++++ Input data ++++

def execLaneRetrain (t : Nat) (r : Req) (s : State) : Host.Outcome State Fault Refusal :=
  .next (command { op := 0x0910 } (lenEq 4) retrainBody t r s)
def execLaneTest (t : Nat) (r : Req) (s : State) : Host.Outcome State Fault Refusal :=
  .next (command { op := 0x0911 } (lenEq 8) laneTestBody t r s)
def execLaneStatusRead (t : Nat) (r : Req) (s : State) : Host.Outcome State Fault Refusal :=
  .next (command { op := 0x0912 } (lenEq 4) laneStatusBody t r s)
def execLaneEyeScan (t : Nat) (r : Req) (s : State) : Host.Outcome State Fault Refusal :=
  .next (command { op := 0x0913 } (lenEq 8) eyeScanBody t r s)
def execEyeScanDone (t : Nat) (low high : List (List Nat)) (count : List Nat) (s : State) : Host.Outcome State Fault Refusal :=
  .next (live t (eyeScanDone low high count) s)
def execLaneSelfCheckDone (t l : Nat) (passed : Bool) (s : State) : Host.Outcome State Fault Refusal :=
  .next (live t (selfCheckDone l passed) s)
def execNegotiationComplete (t l partner : Nat) (s : State) : Host.Outcome State Fault Refusal := .next (live t (negotiated l partner) s)
def execTwinHello (t l : Nat) (h : Hello) (s : State) : Host.Outcome State Fault Refusal := .next (live t (twinHello l h) s)
def execTrainTimeout (t l : Nat) (s : State) : Host.Outcome State Fault Refusal := .next (live t (trainTimeout l) s)
def execLaneUp (t l : Nat) (s : State) : Host.Outcome State Fault Refusal := .next (live t (laneUp l) s)
def execLaneDown (t l reason : Nat) (s : State) : Host.Outcome State Fault Refusal := .next (live t (laneDown l reason) s)
def execLaneRetry (t l : Nat) (s : State) : Host.Outcome State Fault Refusal := .next (live t (laneRetry l) s)
def execCheckerLock (t l : Nat) (s : State) : Host.Outcome State Fault Refusal := .next (live t (checkerLock l) s)
def execCheckerLockLoss (t l errors : Nat) (s : State) : Host.Outcome State Fault Refusal := .next (live t (checkerLoss l errors) s)

end Sys2Proof.Machine
end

++++

**Aim of the exercise**
All of the entries above need to be output again exactly.

**Written response**
def execLaneRetrain (t : Nat) (r : Req) (s : State) : Host.Outcome State Fault Refusal :=
  .next (command { op := 0x0910 } (lenEq 4) retrainBody t r s)
def execLaneTest (t : Nat) (r : Req) (s : State) : Host.Outcome State Fault Refusal :=
  .next (command { op := 0x0911 } (lenEq 8) laneTestBody t r s)
def execLaneStatusRead (t : Nat) (r : Req) (s : State) : Host.Outcome State Fault Refusal :=
  .next (command { op := 0x0912 } (lenEq 4) laneStatusBody t r s)
def execLaneEyeScan (t : Nat) (r : Req) (s : State) : Host.Outcome State Fault Refusal :=
  .next (command { op := 0x0913 } (lenEq 8) eyeScanBody t r s)
def execEyeScanDone (t : Nat) (low high : List (List Nat)) (count : List Nat) (s : State) : Host.Outcome State Fault Refusal :=
  .next (live t (eyeScanDone low high count) s)
def execLaneSelfCheckDone (t l : Nat) (passed : Bool) (s : State) : Host.Outcome State Fault Refusal :=
  .next (live t (selfCheckDone l passed) s)
def execNegotiationComplete (t l partner : Nat) (s : State) : Host.Outcome State Fault Refusal := .next (live t (negotiated l partner) s)
def execTwinHello (t l : Nat) (h : Hello) (s : State) : Host.Outcome State Fault Refusal := .next (live t (twinHello l h) s)
def execTrainTimeout (t l : Nat) (s : State) : Host.Outcome State Fault Refusal := .next (live t (trainTimeout l) s)
def execLaneUp (t l : Nat) (s : State) : Host.Outcome State Fault Refusal := .next (live t (laneUp l) s)
def execLaneDown (t l reason : Nat) (s : State) : Host.Outcome State Fault Refusal := .next (live t (laneDown l reason) s)
def execLaneRetry (t l : Nat) (s : State) : Host.Outcome State Fault Refusal := .next (live t (laneRetry l) s)
def execCheckerLock (t l : Nat) (s : State) : Host.Outcome State Fault Refusal := .next (live t (checkerLock l) s)
def execCheckerLockLoss (t l errors : Nat) (s : State) : Host.Outcome State Fault Refusal := .next (live t (checkerLoss l errors) s)

end Sys2Proof.Machine
end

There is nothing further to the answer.